Dynamic Modelling of Multivariate Dimensions and Their Temporal Relationships using Latent Processes: Application to Alzheimer's Disease.

Alzheimer's disease gradually affects several components including the cerebral dimension with brain atrophies, the cognitive dimension with a decline in various functions and the functional dimension with impairment in the daily living activities. Understanding how such dimensions interconnect is crucial for AD research. However it requires to simultaneously capture the dynamic and multidimensional aspects, and to explore temporal relationships between dimensions. We propose an original dynamic structural model that accounts for all these features. The model defines dimensions as latent processes and combines a multivariate linear mixed model and a system of difference equations to model trajectories and temporal relationships between latent processes in finely discrete time. Dimensions are simultaneously related to their observed (possibly multivariate) markers through nonlinear equations of observation.
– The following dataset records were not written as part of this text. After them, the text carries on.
-- ==== Sys2Proof/Machine/Management.lean ====
section
/-! DEFINITION. Rill links and isolation, the management commands, bring-up, reset and power, and lifetime counters
(spec/19 R324, R331 to R340). -/
namespace Sys2Proof.Machine

/-! ### Rill links and isolation (R333, R334) -/

/-- DEGRADED: a link is DOWN, or a die is isolated or failed (R320, R339). -/
def Device.noteDegraded (d : Device) : Device :=
  { d with degraded := (List.range d.linkEnds.length).any (fun l => (d.links[l]?).getD .up == .down) ||
      d.isolated.toList.any id || d.failed.toList.any id }

/-- A link changes state: the table is rewritten, and vector 2,045 tells (R305, R324). A link that retrains has 2 µs
for it. -/
def Device.setLink (d : Device) (l : Nat) (x : Link) : Device :=
  let at' := (if x = .retraining then [(l, d.wall)] else []) ++ d.retrainAt.filter (fun y => y.1 ≠ l)
  ({ d with links := d.links.setIfInBounds l x, retrainAt := at' }.noteDegraded.bumpGen).raiseEvent 2045

/-- Whether a link is one of the grade's. -/
def Device.hasLink (d : Device) (l : Nat) : Bool := decide (l < d.linkEnds.length)

/-- A link that is UP goes to RETRAINING. -/
def Device.retrain (d : Device) (l : Nat) : Device :=
  if d.hasLink l && d.linkUp l then
    (d.onCounters (fun k => { k with retrains := countUp32 k.retrains l })).setLink l .retraining
  else d

def execRillLinkRetraining (link : Nat) (s : State) : Host.Outcome State Fault Refusal :=
  .next { s with dev := s.dev.retrain link }

/-- Retraining succeeds: the link is UP again. -/
def Device.linkBack (d : Device) (l : Nat) : Device :=
  if d.hasLink l && (d.links[l]?).getD .up == .retraining then d.setLink l .up else d

def execRillLinkUp (link : Nat) (s : State) : Host.Outcome State Fault Refusal :=
  .next { s with dev := s.dev.linkBack link }

/-- The live component for isolation, over the links that are not DOWN: R334 begins an isolation when a die's last route goes DOWN,
and a link that retrains may come back, where R333 says UP links; the model's reading (log 112). -/
def Device.liveDies (d : Device) : List Nat :=
  ({ d with links := d.links.map (fun x => if x == .down then .down else .up) } : Device).liveComponent

/-- Dies of the grade that stand outside the live component and are not yet being isolated. -/
def Device.newlyCut (d : Device) : List Nat :=
  (List.range d.dies).filter (fun x => !d.liveDies.contains x && !bitOf d.isolated x && !bitOf d.failed x &&
    !d.stopAt.any (fun y => y.1 = x))

/-- The isolation of the dies that are cut off begins. -/
def Device.cutOffDies (d : Device) : Device := { d with stopAt := d.stopAt ++ d.newlyCut.map (fun x => (x, d.wall)) }

/-- A link that has not retrained goes DOWN; a die that it cuts off starts to be isolated. -/
def Device.linkLost (d : Device) (l : Nat) : Device :=
  if d.hasLink l && !((d.links[l]?).getD .up == .down) then (d.setLink l .down).cutOffDies else d

def execRillLinkDown (link : Nat) (s : State) : Host.Outcome State Fault Refusal :=
  .next { s with dev := s.dev.linkLost link }

/-- A die that has been cut off stops every core it holds. -/
def State.stopDie (s : State) (die : Nat) : State :=
  s.stopWhere (fun c => s.dev.dieOf c.id = die)

def execDieIsolationStop (die : Nat) (s : State) : Host.Outcome State Fault Refusal := .next (s.stopDie die)

/-- The regions with a core on a die, each with its lowest such core. -/
def State.regionsOn (s : State) (die : Nat) : List (Nat × Core) :=
  s.dev.regions.filterMap (fun r =>
    let cs := (s.coresOf r.key).filter (fun c => s.dev.dieOf c.id = die)
    (cs.foldl (fun (best : Option Core) c => match best with
      | none => some c
      | some b => if c.id < b.id then some c else some b) none).map (fun c => (r.key, c)))

/-- The homes poison the lines that a die still owns dirty, of those whose last writer is one of its cores (R334; log
94). -/
def Device.dropOwned (d : Device) (die : Nat) : Device :=
  let mine := fun (x : Nat × Nat) => d.dieOf x.2 = die
  ((d.owned.filter mine).filter (fun x => Config.stillDirty die x.1)).foldl (fun d x => d.poisonLine x.1)
    { d with owned := d.owned.filter (fun x => !mine x) }

/-- Isolation is confirmed: the table shows it, memory homed on the die is unreachable, and every region with a core
there takes DIEISOLATED (R191, R334). -/
def State.confirmIsolation (s : State) (die : Nat) : State :=
  let hit := s.regionsOn die
  let s := s.stopDie die
  let d := { s.dev with isolated := s.dev.isolated.setIfInBounds die true, stopAt := s.dev.stopAt.filter (fun x => x.1 ≠ die) }
  let s := { s with dev := ((d.dropOwned die).noteDegraded.bumpGen).raiseEvent 2043 }
  hit.foldl (fun s x =>
    let rcb := ((s.dev.region? x.1).map (·.rcb)).getD 0
    State.faultRegion (s.dev.regions.length + 1) s x.1 ⟨1, 0x86, 0, x.2.id, BitVec.ofNat 64 die, x.2.engS.pc, rcb⟩) s

def execIsolationConfirm (die : Nat) (s : State) : Host.Outcome State Fault Refusal := .next (s.confirmIsolation die)
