-- ==== Sys2Proof/Certificates/Slice0/Obligations.lean ====
section
/-! DEFINITION. The statements: what the numbered rules of spec/ say each instruction, each event and the machine do. -/
open Sys2Proof Sys2Proof.Machine

/-! ### Scalar words that compute (spec/07) -/

/-- R134: the register forms write the value of their operation on the operands as they stand, and nothing else; s0
discards it (R128). R135, R136: the immediate forms and the constants; LSH reads the register it writes, and ADDPC the
address of its own word. R135: the words that stand for the immediate forms, and the shifts that are ILLEGAL. -/
def Obligations.ComputingForms : Prop :=
  (
   ∀ (s : State) (t : BitVec 3) (d a b : BitVec 6), SReady s.core t 0 [a, b, d] →
     let x := s.core.reg a
     let y := s.core.reg b
     let n := y.toNat % 64
     Runs (.add t d a b) s (WritesReg s t d (x + y)) ∧
     Runs (.sub t d a b) s (WritesReg s t d (x - y)) ∧
     Runs (.and t d a b) s (WritesReg s t d (x &&& y)) ∧
     Runs (.or t d a b) s (WritesReg s t d (x ||| y)) ∧
     Runs (.xor t d a b) s (WritesReg s t d (x ^^^ y)) ∧
     Runs (.shl t d a b) s (WritesReg s t d (x <<< n)) ∧
     Runs (.shr t d a b) s (WritesReg s t d (x >>> n)) ∧
     Runs (.sra t d a b) s (WritesReg s t d (x.sshiftRight n)) ∧
     Runs (.min t d a b) s (WritesReg s t d (if x.toInt ≤ y.toInt then x else y)) ∧
     Runs (.max t d a b) s (WritesReg s t d (if y.toInt ≤ x.toInt then x else y)) ∧
     Runs (.minu t d a b) s (WritesReg s t d (if x.toNat ≤ y.toNat then x else y)) ∧
     Runs (.maxu t d a b) s (WritesReg s t d (if y.toNat ≤ x.toNat then x else y)) ∧
     Runs (.slt t d a b) s (WritesReg s t d (if x.toInt < y.toInt then 1 else 0)) ∧
     Runs (.sltu t d a b) s (WritesReg s t d (if x.toNat < y.toNat then 1 else 0))) ∧
  (
   ∀ (s : State) (t : BitVec 3) (d a : BitVec 6) (i : BitVec 9) (n : BitVec 6) (k : BitVec 15),
     (SReady s.core t 0 [a, d] →
       let x := s.core.reg a
       Runs (.addi t d a i) s (WritesReg s t d (x + i.signExtend 64)) ∧
       Runs (.andi t d a i) s (WritesReg s t d (x &&& i.signExtend 64)) ∧
       Runs (.ori t d a i) s (WritesReg s t d (x ||| i.signExtend 64)) ∧
       Runs (.xori t d a i) s (WritesReg s t d (x ^^^ i.signExtend 64)) ∧
       Runs (.shli t d a n) s (WritesReg s t d (x <<< n.toNat)) ∧
       Runs (.shri t d a n) s (WritesReg s t d (x >>> n.toNat)) ∧
       Runs (.srai t d a n) s (WritesReg s t d (x.sshiftRight n.toNat))) ∧
     (SReady s.core t 0 [d] →
       Runs (.lui t d k) s (WritesReg s t d (k.signExtend 64 <<< 9)) ∧
       Runs (.lsh t d k) s (WritesReg s t d (s.core.reg d <<< 15 ||| k.setWidth 64)) ∧
       (s.core.nest = none →
         Runs (.addpc t d k) s (WritesReg s t d (s.core.engS.pc + k.signExtend 64 * 4))))) ∧
  (
   ∀ (w : W32), w.extractLsb' 30 2 = 0 → w.extractLsb' 27 3 ≠ 4 →
     let t := w.extractLsb' 27 3
     let op := w.extractLsb' 21 6
     let d := w.extractLsb' 15 6
     let a := w.extractLsb' 9 6
     let i := w.extractLsb' 0 9
     let n := w.extractLsb' 0 6
     (op = 0x05 → decodeWord w = .ok (.addi t d a i)) ∧ (op = 0x06 → decodeWord w = .ok (.andi t d a i)) ∧
     (op = 0x07 → decodeWord w = .ok (.ori t d a i)) ∧ (op = 0x08 → decodeWord w = .ok (.xori t d a i)) ∧
     (w.extractLsb' 6 3 = 0 →
       (op = 0x09 → decodeWord w = .ok (.shli t d a n)) ∧ (op = 0x0A → decodeWord w = .ok (.shri t d a n)) ∧
       (op = 0x0B → decodeWord w = .ok (.srai t d a n))) ∧
     (w.extractLsb' 6 3 ≠ 0 → op = 0x09 ∨ op = 0x0A ∨ op = 0x0B → ∃ e, decodeWord w = .error e))
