-- ==== Sys2Proof/Laws/PerInstr.lean ====
section
/-! SUPPORT. The round trip of the encoder and the decoder, one lemma per constructor of `Instr`. -/
namespace Sys2Proof.Laws

/-- What the encoder writes for a well-formed instruction, the decoder reads back (R37, R38). -/
def RoundTrip.Statement (i : Instr) : Prop :=
  ∀ w, encode i = some w → i.wellFormed = true → decodeWord w = .ok i

/-- A vector is its upper part and its lower part. -/
theorem RoundTrip.split_bits {m n : Nat} (v : BitVec (m + n)) :
    BitVec.extractLsb' n m v ++ BitVec.extractLsb' 0 n v = v := by
  apply BitVec.eq_of_getLsbD_eq
  intro i hi
  rw [BitVec.getLsbD_append]
  simp only [BitVec.getLsbD_extractLsb']
  split
  · simp [*]
  · simp [show i - n < m by omega, show n + (i - n) = i by omega]

theorem RoundTrip.high_bits {m n : Nat} (v : BitVec (m + n)) (k : Nat) (hk : 2 ^ n = k) :
    (BitVec.extractLsb' n m v).toNat = v.toNat / k := by
  subst hk
  rw [BitVec.extractLsb'_toNat, Nat.shiftRight_eq_div_pow]
  refine Nat.mod_eq_of_lt (Nat.div_lt_of_lt_mul ?_)
  rw [Nat.mul_comm, ← Nat.pow_add]
  exact v.isLt

theorem RoundTrip.low_bits {m n : Nat} (v : BitVec (m + n)) (k : Nat) (hk : 2 ^ n = k) :
    (BitVec.extractLsb' 0 n v).toNat = v.toNat % k := by
  subst hk
  rw [BitVec.extractLsb'_toNat, Nat.shiftRight_zero]

theorem RoundTrip.add (t : BitVec 3) (d : BitVec 6) (a : BitVec 6) (b : BitVec 6) : RoundTrip.Statement (.add t d a b) := by
  intro w0 h0 hf0
  have g0 {x : Field} := @Field.get w0 [⟨27, t⟩, ⟨21, 1#6⟩, ⟨15, d⟩, ⟨9, a⟩, ⟨3, b⟩] (Option.some.inj h0).symm rfl x
  have he : wordEngine w0 = .s := by rw [wordEngine, show fld w0 30 2 = 0#2 from Field.zero (fs := [⟨27, t⟩, ⟨21, 1#6⟩, ⟨15, d⟩, ⟨9, a⟩, ⟨3, b⟩]) (Option.some.inj h0).symm rfl 30 2 rfl]; rfl
  refine decodeWord_of .s he ?_ hf0
  show decodeS w0 = _
  unfold decodeS
  rw [show wordOp w0 = 1 from congrArg BitVec.toNat (g0 1 rfl)]
  refine (if_pos ?_).trans ?_
  · exact Field.zero (fs := [⟨27, t⟩, ⟨21, 1#6⟩, ⟨15, d⟩, ⟨9, a⟩, ⟨3, b⟩]) (Option.some.inj h0).symm rfl 0 3 rfl
  show (Except.ok (.add (fld w0 27 3) (fld w0 15 6) (fld w0 9 6) (fld w0 3 6)) : Except Reject Instr) = _
  rw [show fld w0 27 3 = t from g0 0 rfl, show fld w0 15 6 = d from g0 2 rfl, show fld w0 9 6 = a from g0 3 rfl, show fld w0 3 6 = b from g0 4 rfl]

theorem RoundTrip.sub (t : BitVec 3) (d : BitVec 6) (a : BitVec 6) (b : BitVec 6) : RoundTrip.Statement (.sub t d a b) := by
  intro w0 h0 hf0
  have g0 {x : Field} := @Field.get w0 [⟨27, t⟩, ⟨21, 1#6⟩, ⟨15, d⟩, ⟨9, a⟩, ⟨3, b⟩, ⟨0, 1#3⟩] (Option.some.inj h0).symm rfl x
  have he : wordEngine w0 = .s := by rw [wordEngine, show fld w0 30 2 = 0#2 from Field.zero (fs := [⟨27, t⟩, ⟨21, 1#6⟩, ⟨15, d⟩, ⟨9, a⟩, ⟨3, b⟩, ⟨0, 1#3⟩]) (Option.some.inj h0).symm rfl 30 2 rfl]; rfl
  refine decodeWord_of .s he ?_ hf0
  show decodeS w0 = _
  unfold decodeS
  rw [show wordOp w0 = 1 from congrArg BitVec.toNat (g0 1 rfl)]
  refine (if_neg ?_).trans ?_
  · exact fun h1 => absurd h1 (fun e => absurd ((show fld w0 0 3 = 1#3 from g0 5 rfl).symm.trans e) (by decide))
  refine (if_pos ?_).trans ?_
  · exact g0 5 rfl
  show (Except.ok (.sub (fld w0 27 3) (fld w0 15 6) (fld w0 9 6) (fld w0 3 6)) : Except Reject Instr) = _
  rw [show fld w0 27 3 = t from g0 0 rfl, show fld w0 15 6 = d from g0 2 rfl, show fld w0 9 6 = a from g0 3 rfl, show fld w0 3 6 = b from g0 4 rfl]

theorem RoundTrip.and (t : BitVec 3) (d : BitVec 6) (a : BitVec 6) (b : BitVec 6) : RoundTrip.Statement (.and t d a b) := by
  intro w0 h0 hf0
  have g0 {x : Field} := @Field.get w0 [⟨27, t⟩, ⟨21, 1#6⟩, ⟨15, d⟩, ⟨9, a⟩, ⟨3, b⟩, ⟨0, 2#3⟩] (Option.some.inj h0).symm rfl x
  have he : wordEngine w0 = .s := by rw [wordEngine, show fld w0 30 2 = 0#2 from Field.zero (fs := [⟨27, t⟩, ⟨21, 1#6⟩, ⟨15, d⟩, ⟨9, a⟩, ⟨3, b⟩, ⟨0, 2#3⟩]) (Option.some.inj h0).symm rfl 30 2 rfl]; rfl
  refine decodeWord_of .s he ?_ hf0
  show decodeS w0 = _
  unfold decodeS
  rw [show wordOp w0 = 1 from congrArg BitVec.toNat (g0 1 rfl)]
  refine (if_neg ?_).trans ?_
  · exact fun h1 => absurd h1 (fun e => absurd ((show fld w0 0 3 = 2#3 from g0 5 rfl).symm.trans e) (by decide))
  refine (if_neg ?_).trans ?_
  · exact fun h1 => absurd h1 (fun e => absurd ((show fld w0 0 3 = 2#3 from g0 5 rfl).symm.trans e) (by decide))
  refine (if_pos ?_).trans ?_
  · exact g0 5 rfl
  show (Except.ok (.and (fld w0 27 3) (fld w0 15 6) (fld w0 9 6) (fld w0 3 6)) : Except Reject Instr) = _
  rw [show fld w0 27 3 = t from g0 0 rfl, show fld w0 15 6 = d from g0 2 rfl, show fld w0 9 6 = a from g0 3 rfl, show fld w0 3 6 = b from g0 4 rfl]
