/-- R97, R113: MZERO clears; MADD of an accumulator to itself doubles: 1.5 + 1.5 = 3. -/
def accumulating (i : Instr) : State :=
  { queued i with core := { (queued i).core with mat := { (queued i).core.mat with accs := (queued i).core.mat.accs.set 1 0x3FC00000 } } }
theorem test_mzero : after .mWordComplete (accumulating (.mzero 0 0 2)) (fun u => u.core.accum 1) = some 0 := by decide +kernel
theorem test_mcopy : after .mWordComplete (accumulating (.mcopy 0 4 1 0)) (fun u => u.core.accum 4) = some 0x3FC00000 := by decide +kernel
theorem test_msig : after .mWordComplete (accumulating (.msig 0 4)) (fun u => u.core.queues.pushes) =
    some [⟨0, .token .m .x⟩] := by decide +kernel
/-- R222: a command enters the journal. -/
theorem test_xmov : after (.xmov 0 0 1 0 0 0 0 0) square (fun u => u.core.xfer.journal.map (fun e => (e.word, e.next))) =
    some [(0xC0202000, 0)] := by decide +kernel
theorem test_xset_kind : after (.xset 0 0 1 0 0 0 0 0) (streamed 3 0x0020002000200020 128) (fun u => u.core.fails.map (·.cause)) =
    some [0x06] := by decide +kernel

/-- R121, R181: the handler starts at TVEC with the cause; without one the cause is fatal. -/
theorem test_trap_entry : after .trapEntry (failing 0x800) (fun u => (u.core.engS.pc, u.core.scalar.tcause, u.core.scalar.handler)) =
    some (0x800, 0x06, true) := by decide +kernel
theorem test_trap_fatal : after .trapEntry (failing 0) (fun u => u.core.fatal) = some (some ⟨.v, 0x06, 1, 0x100⟩) := by decide +kernel
theorem test_interrupt_lowest : after .interruptTake (interrupted 6) (fun u => (u.core.scalar.tcause, u.core.scalar.ipend)) =
    some (0x31, 4) := by decide +kernel
theorem test_tret : after (.tret 0) (handling 0) (fun u => u.core.scalar.handler) = some false := by decide +kernel
theorem test_tret_doubletrap : after (.tret 0) (handling 7) (fun u => u.core.fails.map (·.cause)) = some [0x87] := by decide +kernel
/-- R86, R90: NEST starts at cycle 0; the exit passes the body: 1 + 4 words. -/
theorem test_nest : after (.nest 0 0 0 0) (coded cpu nops) (fun u => u.core.nest.map (fun n => (n.rows, n.ii, n.cycle))) =
    some (some (1, 1, 0)) := by decide +kernel
theorem test_nest_exit : after .nestExit nesting (fun u => (u.core.engV.pc, u.core.engV.walk)) = some (20, 5) := by decide
/-- R239: the phase counts up. -/
theorem test_phase : after (.phaseComplete 1) (barred arrived cpu) (fun u => (u.dev.tag 1).phase) = some 8 := by decide
theorem test_timer : after .timer cpu (fun u => u.core.scalar.ipend) = some 1 := by decide
theorem test_watchdog : after (.watchdog .v) cpu (fun u => u.core.fails.map (fun f => (f.engine, f.cause))) = some [(.v, 0x85)] := by decide
/-- R295: an unassigned code sets ERR 1 with the SEQ. -/
theorem test_dcmd : after (.dcmdReservedOp 11 3 0 0 0 0) cpu (fun u => u.dev.dstat) = some 0x300000001 := by decide +kernel
theorem test_regccb : after (.regccb 3 0x10 0 0 0) cpu (fun u => u.dev.dstat) = some 0x300000002 := by decide +kernel
/-- R297: a NOOP with a new SEQ is acknowledged. -/
theorem test_ccb_noop : after (.ccbNoop 3 9) (continued 0 0 0 none none) (fun u => u.dev.mem.load (windowBase + 0x18) 8) = some 9 := by
  decide
/-- R313: an ACK ends its request. -/
theorem test_ack : after (.ack 4 0) peered (fun u => u.dev.peerReqs) = some [] := by decide
theorem test_readdata : after (.readdata 4 [1, 2, 0, 0, 0, 0, 0, 0] false) peered (fun u => u.core.reg 5) = some 0x201 := by decide
/-- R335: the semaphore, and a command without it. -/
theorem test_semget : after (.semget .i3c 100) (managed none) (fun u => (u.dev.glaes.holder, u.dev.glaes.reply.head?)) =
    some (some .i3c, some 0) := by decide
theorem test_nosem : after (.reset .i3c) (managed none) (fun u => u.dev.glaes.reply) = some [1] := by decide
end Sys2Proof.Tests
end

section
/-! PROOFS. The trap of a core whose journal is empty while a retirement on its way queues a release (O42). -/
namespace Sys2Proof.Machine.Traps

/-- An XFILL at DEVICE scope with a release, all of whose one chunk counts as written. -/
def writtenRelease : JEntry :=
  ⟨0xC0C00C00, 1, Idx.zero, Stream.zero, Stream.zero, Stream.zero, 0, 0, none, 0, false⟩

/-- A core with a handler and a fault of V. Its journal is empty, and the retirement that falls due at the end of the
cycle queues that command; core 0 owns line 7. -/
def releaseOnItsWay : State :=
  let c := Core.idle 0
  { State.reset with
    core := { c with
      running := true, scalar := { c.scalar with tvec := 0x800 }, fails := [⟨.v, 0x06, 1, 0x100⟩],
      queues := { c.queues with pushes := [⟨0, .retire ⟨0, 0, .journal writtenRelease⟩⟩] } },
    dev := { State.reset.dev with owned := [(7, 0)] } }

theorem releaseOnItsWay_memoryOk : MemoryOk releaseOnItsWay := ⟨rfl, rfl, by simp [releaseOnItsWay, State.reset]⟩

/-- The trap performs the release: core 0 owns nothing any more. -/
theorem trapFault_releaseOnItsWay : releaseOnItsWay.trapFault.dev.owned = [] := by decide

/-- Refutes O42: the device is said to stay where no entry of the journal releases, but the end of the cycle (R187) queues
the entries on their way before the head completes. No run leads to such an entry, since PROBE queues its own with no
chunk written (R209); the statement asks for any state, and in this one the trap clears the line that core 0 owns. -/
theorem not_trapsEnter : ¬ Obligations.TrapsEnter := by
  intro h
  obtain ⟨-, faults, -, -⟩ := h
  obtain ⟨-, handled⟩ := faults releaseOnItsWay ⟨.v, 0x06, 1, 0x100⟩ releaseOnItsWay_memoryOk (by decide)
  obtain ⟨u, hu, -, keeps⟩ := handled (by decide)
  have hu : releaseOnItsWay.trapFault = u := Host.Outcome.next.inj hu
  have stays : u.dev = releaseOnItsWay.dev :=
    keeps.device (fun f hf => absurd hf List.not_mem_nil) (fun e es he => absurd he (List.cons_ne_nil e es).symm)
  have owned : releaseOnItsWay.dev.owned = [] := by
    rw [← stays, ← hu, trapFault_releaseOnItsWay]
  exact absurd owned (List.cons_ne_nil _ _)

end Sys2Proof.Machine.Traps
end

section
/-! PROOFS. TRET (R126, R185): what it answers where the frame is in range, and where it is not. -/
namespace Sys2Proof.Machine.Traps

/-! ### TRET issues -/

theorem tret_gate {s : State} {t : BitVec 3} (h : s.core.scalar.handler = true) (r : SReady s.core t 0 []) :
    Instr.gate (.tret t) s = .go := (if_pos h).trans r.gate

theorem tret_gate_outside {s : State} {t : BitVec 3} {w : W32} (h : s.core.scalar.handler = false)
    (e : encode (.tret t) = some w) : Instr.gate (.tret t) s = .fail 0x01 (w.setWidth 64) := by
  show (if s.core.scalar.handler then s.core.sGate t 0 [] else illegalWord (.tret t)) = _
  simp [h, illegalWord, e]

/-- The core as TRET finds it once the word has its tokens and S has passed it. -/
def atTret (s : State) (t : BitVec 3) : Core := (s.core.takeTokens .s t 0).pass .s

@[simp] theorem atTret_scalar (s : State) (t : BitVec 3) : (atTret s t).scalar = s.core.scalar := by simp [atTret]
@[simp] theorem atTret_vec (s : State) (t : BitVec 3) : (atTret s t).vec = s.core.vec := by simp [atTret]
@[simp] theorem atTret_mat (s : State) (t : BitVec 3) : (atTret s t).mat = s.core.mat := by simp [atTret]
@[simp] theorem atTret_xfer (s : State) (t : BitVec 3) : (atTret s t).xfer = s.core.xfer := by simp [atTret]
@[simp] theorem atTret_store (s : State) (t : BitVec 3) : (atTret s t).store = s.core.store := by simp [atTret]
@[simp] theorem atTret_active (s : State) (t : BitVec 3) : (atTret s t).active = s.core.active := by simp [atTret]
@[simp] theorem atTret_shadow (s : State) (t : BitVec 3) : (atTret s t).shadow = s.core.shadow := by simp [atTret]
@[simp] theorem atTret_fails (s : State) (t : BitVec 3) : (atTret s t).fails = s.core.fails := by simp [atTret]

@[simp] theorem atTret_reg (s : State) (t : BitVec 3) (r : BitVec 6) : (atTret s t).reg r = s.core.reg r :=
  Core.reg_eq _ _ (by rw [atTret_scalar]) r

@[simp] theorem atTret_saveArea (s : State) (t : BitVec 3) : (atTret s t).saveArea = s.core.saveArea := by
  funext off n
  rw [Core.saveArea, Core.saveArea, atTret_store]

@[simp] theorem atTret_frameOk (s : State) (t : BitVec 3) (rd : Nat → Nat → Nat) :
    (atTret s t).frameOk rd = s.core.frameOk rd := by
  rw [Core.frameOk, Core.frameOk, atTret_store]

theorem exec_tret {s : State} {t : BitVec 3} (h : s.core.scalar.handler = true) (r : SReady s.core t 0 []) :
    exec (.tret t) s = .next ((((s.onCore (fun _ => atTret s t)).returnFromTrap s.core.engS.pc).onCore
      (·.signal 1 .s 0 t)).onCore (·.endTurn .s)) := by
  show execTret t s = _
  rw [execTret, State.issue_go _ _ _ _ _ _ (tret_gate h r)]
  rfl

/-! ### The frame comes back (R126, R185) -/

/-- Of an AMO's AtomicOp that was refused, only S's note of it goes. -/
theorem dropRefused_eq (s : State) : ∃ x, s.dropRefused = s.onCore (·.setSent x) := by
  unfold State.dropRefused
  split
  · split
    · exact ⟨s.core.scalar.sent, rfl⟩
    · exact ⟨s.core.scalar.sent, rfl⟩
    · exact ⟨none, rfl⟩
  · exact ⟨s.core.scalar.sent, rfl⟩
Parameters are estimated in the maximum likelihood framework enjoying a closed form for the likelihood. We demonstrate in a simulation study that this dynamic model in discrete time benefits the same causal interpretation of temporal relationships as models defined in continuous time as long as the discretization step remains small. The model is then applied to the data of the Alzheimer's Disease Neuroimaging Initiative. Three longitudinal dimensions (cerebral anatomy, cognitive ability and functional autonomy) measured by 6 markers are analyzed and their temporal structure is contrasted between different clinical stages of Alzheimer's disease. Keywords: causality, difference equations, latent process, longitudinal data, mixed models, multivariate data.